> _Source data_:
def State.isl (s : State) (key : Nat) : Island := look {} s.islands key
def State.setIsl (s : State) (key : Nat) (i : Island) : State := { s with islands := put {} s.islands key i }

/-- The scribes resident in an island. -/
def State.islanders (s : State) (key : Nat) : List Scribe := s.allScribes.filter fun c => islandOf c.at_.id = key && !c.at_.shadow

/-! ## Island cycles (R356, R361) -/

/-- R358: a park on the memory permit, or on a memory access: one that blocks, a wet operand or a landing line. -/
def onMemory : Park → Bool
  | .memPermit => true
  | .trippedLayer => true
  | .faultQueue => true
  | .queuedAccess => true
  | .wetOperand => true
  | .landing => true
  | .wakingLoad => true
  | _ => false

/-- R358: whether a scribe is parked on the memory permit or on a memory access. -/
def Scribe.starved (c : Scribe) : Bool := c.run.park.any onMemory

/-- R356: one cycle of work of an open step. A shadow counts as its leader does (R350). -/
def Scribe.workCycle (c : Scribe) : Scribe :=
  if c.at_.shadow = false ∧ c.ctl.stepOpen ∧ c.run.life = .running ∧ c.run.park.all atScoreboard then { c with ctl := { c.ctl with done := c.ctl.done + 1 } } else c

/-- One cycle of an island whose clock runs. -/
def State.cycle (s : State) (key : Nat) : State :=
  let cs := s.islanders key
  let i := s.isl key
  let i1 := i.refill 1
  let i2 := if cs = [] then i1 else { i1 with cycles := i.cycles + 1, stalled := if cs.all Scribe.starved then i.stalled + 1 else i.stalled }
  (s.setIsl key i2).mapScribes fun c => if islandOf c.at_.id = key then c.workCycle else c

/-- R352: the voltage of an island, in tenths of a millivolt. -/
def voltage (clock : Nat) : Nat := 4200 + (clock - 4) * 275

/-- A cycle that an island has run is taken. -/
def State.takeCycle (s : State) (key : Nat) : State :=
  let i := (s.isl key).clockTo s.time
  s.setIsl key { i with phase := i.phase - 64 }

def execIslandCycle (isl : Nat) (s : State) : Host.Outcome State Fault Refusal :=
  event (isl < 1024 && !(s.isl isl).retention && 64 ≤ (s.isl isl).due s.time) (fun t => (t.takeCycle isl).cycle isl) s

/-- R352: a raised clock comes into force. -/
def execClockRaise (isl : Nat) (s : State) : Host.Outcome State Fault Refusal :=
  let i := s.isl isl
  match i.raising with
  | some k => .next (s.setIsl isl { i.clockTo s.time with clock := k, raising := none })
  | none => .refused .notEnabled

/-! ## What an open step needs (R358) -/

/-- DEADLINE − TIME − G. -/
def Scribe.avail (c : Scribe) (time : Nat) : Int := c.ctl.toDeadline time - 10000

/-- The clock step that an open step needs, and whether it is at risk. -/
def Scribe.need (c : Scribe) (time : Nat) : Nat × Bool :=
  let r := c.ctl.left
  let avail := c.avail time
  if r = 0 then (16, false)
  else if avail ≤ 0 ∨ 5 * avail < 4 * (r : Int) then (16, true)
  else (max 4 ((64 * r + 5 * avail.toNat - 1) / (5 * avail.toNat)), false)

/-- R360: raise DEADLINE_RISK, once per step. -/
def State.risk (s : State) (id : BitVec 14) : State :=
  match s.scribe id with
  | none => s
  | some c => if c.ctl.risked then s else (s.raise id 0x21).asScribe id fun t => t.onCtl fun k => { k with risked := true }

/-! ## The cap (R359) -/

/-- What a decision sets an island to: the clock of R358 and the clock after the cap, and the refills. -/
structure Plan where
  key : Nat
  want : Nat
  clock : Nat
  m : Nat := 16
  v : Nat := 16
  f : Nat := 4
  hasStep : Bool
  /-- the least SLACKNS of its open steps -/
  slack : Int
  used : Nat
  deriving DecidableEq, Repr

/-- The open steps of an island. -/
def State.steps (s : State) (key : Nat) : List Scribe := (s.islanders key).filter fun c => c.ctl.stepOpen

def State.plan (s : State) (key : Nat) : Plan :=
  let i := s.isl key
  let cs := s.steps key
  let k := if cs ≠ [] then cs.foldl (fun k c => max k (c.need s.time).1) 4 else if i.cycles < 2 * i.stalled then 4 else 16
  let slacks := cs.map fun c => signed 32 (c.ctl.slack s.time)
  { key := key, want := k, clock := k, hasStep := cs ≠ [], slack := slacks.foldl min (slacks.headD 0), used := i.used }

> _Exercise_:
Each line from the one that holds "TIME − G. -/" to the end of the records above should be transcribed exactly, both ends included.

> _Result of this exercise_:
/-- DEADLINE − TIME − G. -/
def Scribe.avail (c : Scribe) (time : Nat) : Int := c.ctl.toDeadline time - 10000

/-- The clock step that an open step needs, and whether it is at risk. -/
def Scribe.need (c : Scribe) (time : Nat) : Nat × Bool :=
  let r := c.ctl.left
  let avail := c.avail time
  if r = 0 then (16, false)
  else if avail ≤ 0 ∨ 5 * avail < 4 * (r : Int) then (16, true)
  else (max 4 ((64 * r + 5 * avail.toNat - 1) / (5 * avail.toNat)), false)

/-- R360: raise DEADLINE_RISK, once per step. -/
def State.risk (s : State) (id : BitVec 14) : State :=
  match s.scribe id with
  | none => s
  | some c => if c.ctl.risked then s else (s.raise id 0x21).asScribe id fun t => t.onCtl fun k => { k with risked := true }

/-! ## The cap (R359) -/

/-- What a decision sets an island to: the clock of R358 and the clock after the cap, and the refills. -/
structure Plan where
  key : Nat
  want : Nat
  clock : Nat
  m : Nat := 16
  v : Nat := 16
  f : Nat := 4
  hasStep : Bool
  /-- the least SLACKNS of its open steps -/
  slack : Int
  used : Nat
  deriving DecidableEq, Repr

/-- The open steps of an island. -/
def State.steps (s : State) (key : Nat) : List Scribe := (s.islanders key).filter fun c => c.ctl.stepOpen

def State.plan (s : State) (key : Nat) : Plan :=
  let i := s.isl key
  let cs := s.steps key
  let k := if cs ≠ [] then cs.foldl (fun k c => max k (c.need s.time).1) 4 else if i.cycles < 2 * i.stalled then 4 else 16
  let slacks := cs.map fun c => signed 32 (c.ctl.slack s.time)
  { key := key, want := k, clock := k, hasStep := cs ≠ [], slack := slacks.foldl min (slacks.headD 0), used := i.used }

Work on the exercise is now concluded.